The British gaming empire did not become the dominant division in the Hilton Group, but it certainly saved the hotel business during the most severe crisis associated with the main tragedy of the new century - the terrorist attacks in New York in September 2001. After them, for the entire global hotel business (as well as air passenger, tourism, and many others), the era of relative prosperity of the late 1990s was replaced by a period of decline. And for someone - and a complete collapse.

For some, but not for the Hilton Group, she once again demonstrated a rare insight, having managed to acquire a saving magic wand in the form of the mentioned gambling business. Because it quickly became clear that natural and man-made crises and catastrophes in society lead to the fact that people are less willing to travel, fly on planes and stay in hotels, but the craving for gambling in such times, on the contrary, only intensifies!
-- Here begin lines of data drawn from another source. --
-- ==== Sys2Proof/Certificates/Slice0/Obligations.lean ====
section
/-!
DEFINITION. The statements for the provers. A request is stated by its checks in the order of its rule: `FirstFails`
gives the outcome of a list of checks, each written as the condition that fails it. What a request or an event leaves
unchanged is said by an equation for the whole next state.
-/

section

open Sys2Proof Sys2Proof.Machine

/-! ### The queue and the state after reset -/

/-- A step takes the command at the front of the queue, with the queue's rest left waiting. -/
def Obligations.FrontCommandIsTaken : Prop :=
  ∀ (s : State) (c : Instr) (rest : List Instr), s.pending = c :: rest →
    step s = exec c { s with pending := rest }

/-- On an empty queue one of the device's due events joins the queue, and, when none is due, one tu passes: the count
and the elapsed time of a RUNNING period rise by one, and power-good moves only in a state that ignores it, and so
never in READY or SCANNING. The model's choice, log entries 1, 3 and 12. -/
def Obligations.EmptyQueueRaisesEventOrTick : Prop :=
  ∀ s : State, s.pending = [] →
    (s.dueEvents ≠ [] → ∃ e ∈ s.dueEvents, ∃ t, step s = .next t ∧ t = { s with pending := [e], free := t.free }) ∧
    (s.dueEvents = [] → ∃ t, step s = .next t ∧ t.count = s.count + 1 ∧
      t.monitor = { s.monitor with
        elapsed := if s.monitor.state = .running then s.monitor.elapsed + 1 else s.monitor.elapsed } ∧
      (∀ p, (s.panel p).power.state = .ready ∨ (s.panel p).power.state = .scanning →
        (t.panel p).power.powerGood = (s.panel p).power.powerGood) ∧
      t = { s with count := t.count, free := t.free, monitor := t.monitor,
                   cluster := { s.cluster with power := { s.cluster.power with powerGood := t.cluster.power.powerGood } },
                   centre := { s.centre with power := { s.centre.power with powerGood := t.centre.power.powerGood } } })

/-- The legal states of the statements below hold right after reset. -/
def Obligations.ResetStateIsLegal : Prop :=
  State.reset.queuesBounded ∧ State.reset.disabledHoldsNothing ∧ State.reset.fallbackHolds ∧
    State.reset.grantsLegal ∧ State.reset.mediaGrantsLent ∧ State.reset.powerLegal ∧ State.reset.scanLegal ∧
    State.reset.holdsBounded ∧ State.reset.configLegal ∧ State.reset.framesLegal ∧ State.reset.expectationsApart ∧
    State.reset.balancesBounded ∧ State.reset.plansLegal

/-! ### Ports -/

/-- Every request row meets its port first: while a reply is pending the request is discarded, counted, and the reply
gains its discard mark; from a DISABLED media port every kind but IDENTIFY (0x20) and STATUS (0x1F) is answered
PORT_LOCKED. Nothing else changes. -/
def Obligations.RequestsMeetTheirPortFirst : Prop :=
  ∀ (i : Instr) (q : Port) (tag : Byte) (r : Request) (s : State),
    requestOfInstr i = some (q, tag, r) → s.inReset = false →
    (∀ reply, (s.port q).reply = some reply →
      exec i s = .next (s.setPort q
        { s.port q with discards := (s.port q).discards + 1, reply := some { reply with discardMark := true } })) ∧
    ((s.port q).reply = none → q = .media → s.mediaEnabled = false → r.code ≠ 0x20 → r.code ≠ 0x1F →
      exec i s = .next (s.setPort q
        { s.port q with
          reply := some { tag := tag, kind := r.code, outcome := .portLocked, results := .none, discardMark := false } }))

/-- A write transaction (first byte 0x01) by the checks of R164 in order: a start byte other than 0xC3 is counted and
nothing else, a release after the first byte alone does nothing, a pending reply discards the request, an incomplete or
ill-sized frame is answered FRAME_LENGTH, a wrong check FRAME_CRC, and a frame that passes all four is dispatched. A
selection released before its first byte is complete changes nothing (R163). -/
def Obligations.WriteTransactionIsJudgedInOrder : Prop :=
  ∀ (q : Port) (s : State), s.inReset = false →
    let shifted := fun (n : Nat) => s.updPort q fun x => { x with shiftOut := List.replicate n 0 }
    exec (.writeTransaction q []) s = .next s ∧
    exec (.writeTransaction q [0x01]) s = .next (shifted 0) ∧
    (∀ (start : Byte) (rest : List Byte), start ≠ 0xC3 →
      exec (.writeTransaction q (0x01 :: start :: rest)) s =
        .next ((shifted (rest.length + 1)).updPort q fun x => { x with discards := x.discards + 1 })) ∧
    (∀ (rest : List Byte) (reply : Reply), (s.port q).reply = some reply →
      exec (.writeTransaction q (0x01 :: 0xC3 :: rest)) s =
        .next ((shifted (rest.length + 1)).updPort q fun x =>
          { x with discards := x.discards + 1, reply := some { reply with discardMark := true } })) ∧
    ((s.port q).reply = none →
      exec (.writeTransaction q [0x01, 0xC3]) s =
        .next (placeReply q 0 0 (refuse .frameLength) (shifted 1)) ∧
      ∀ (len : Byte) (body : List Byte),
        let done := fun (t : State) => exec (.writeTransaction q (0x01 :: 0xC3 :: len :: body)) s = .next t
        let n := len.toNat
        let t0 := shifted (body.length + 2)
        let tag := body.getD 0 0
        let kind := body.getD 1 0
        let complete := 2 ≤ n ∧ n ≤ 250 ∧ n + 2 ≤ body.length
        let checked := frameCheck (len :: body.take n) = fromHighFirst (body.getD n 0) (body.getD (n + 1) 0)
        (¬complete → done (placeReply q tag kind (refuse .frameLength) t0)) ∧
        (complete → ¬checked → done (placeReply q tag kind (refuse .frameCrc) t0)) ∧
        (complete → checked → done (dispatch q tag kind ((body.take n).drop 2) t0)))

/-- Parameters fit a kind by their number of bytes alone: a kind without parameters none, a kind of fixed length one length, a
kind with a list any number, since its count is the owning block's own to check; the list is carried whole exactly when
the bytes are the fixed ones and those of its entries. How long each is is free (log entry 5). Dispatch in the order of R166: an
unknown kind, a DISABLED media port, parameters that do not fit the kind, and else the same taking as that of the request's
own row. A list that is not carried whole is refused by the owning block where it checks the count, after the checks it takes
before: as the row with a count of 0, which no list admits, and for WRITE_CLOSE after NO_GRANT. -/
def Obligations.DispatchInOrder : Prop :=
  (∃ fixed entry : Byte → Nat,
    (∀ kind, 0 < entry kind) ∧
    (∀ kind : Byte, 1 ≤ kind.toNat → kind.toNat ≤ 0x23 →
      let plain := kind ∈ ([0x0A, 0x0B, 0x0D, 0x11, 0x19, 0x1A, 0x1C, 0x1D, 0x20, 0x21] : List Byte)
      let listed := kind ∈ ([0x03, 0x04, 0x09, 0x13] : List Byte)
      (fixed kind = 0 ↔ plain) ∧
      (¬listed → ∀ params : List Byte, requestOf kind params ≠ none ↔ params.length = fixed kind) ∧
      (listed → ∀ params : List Byte, requestOf kind params ≠ none)) ∧
    ∀ (kind : Byte) (params : List Byte) (r : Request), requestOf kind params = some r → r.code = kind ∧
      (∀ panel bMax count list, r = .bandLayout panel bMax count list →
        (list.whole = true ↔ params.length = fixed kind + list.entries.length * entry kind)) ∧
      (∀ target count list, r = .damage target count list →
        (list.whole = true ↔ params.length = fixed kind + list.entries.length * entry kind)) ∧
      (∀ scan count list, r = .touchGroups scan count list →
        (list.whole = true ↔ params.length = fixed kind + list.entries.length * entry kind)) ∧
      ∀ grant list, r = .writeClose grant list →
        (list.whole = true ↔ params.length = fixed kind + list.entries.length * entry kind)) ∧
  ∀ (q : Port) (tag kind : Byte) (params : List Byte) (s : State), s.inReset = false → (s.port q).reply = none →
    let known := 1 ≤ kind.toNat ∧ kind.toNat ≤ 0x23
    let locked := q = .media ∧ s.mediaEnabled = false ∧ kind ≠ 0x20 ∧ kind ≠ 0x1F
    let after := dispatch q tag kind params s
    (¬known → after = placeReply q tag kind (refuse .unknownKind) s) ∧
    (known → locked → after = placeReply q tag kind (refuse .portLocked) s) ∧
    (known → ¬locked → requestOf kind params = none → after = placeReply q tag kind (refuse .badParam) s) ∧
    (known → ¬locked → ∀ r, requestOf kind params = some r →
      (∀ i, requestOfInstr i = some (q, tag, r) → exec i s = .next after) ∧
      (∀ panel bMax count list, r = .bandLayout panel bMax count list → list.whole = false →
        exec (.bandLayout q tag panel bMax 0 []) s = .next after) ∧
      (∀ target count list, r = .damage target count list → list.whole = false →
        exec (.damage q tag target 0 []) s = .next after) ∧
      (∀ scan count list, r = .touchGroups scan count list → list.whole = false →
        exec (.touchGroups q tag scan 0 []) s = .next after) ∧
      ∀ grant list, r = .writeClose grant list → list.whole = false →
        ((∀ g ∈ s.grants.records, ¬(g.id = grant ∧ g.port = q)) →
          after = placeReply q tag kind (refuse .noGrant) s) ∧
        ((∃ g ∈ s.grants.records, g.id = grant ∧ g.port = q) →
          after = placeReply q tag kind (refuse .badParam) s))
Which, in general, is natural - when everything is unstable in the world, there is a growing hope to increase one's well-being with the help of fortune.

In the first years of the new millennium, the Hilton Group's hospitality sector suffered losses, but profits from another division - gambling and betting - made it possible not only to cover them, but also to increase profits in 2003 by almost $ 2 million compared to the previous year. The Hilton Group's total sales in 2003 were approximately $16 billion, of which only 19% came from Hilton International's hotel division.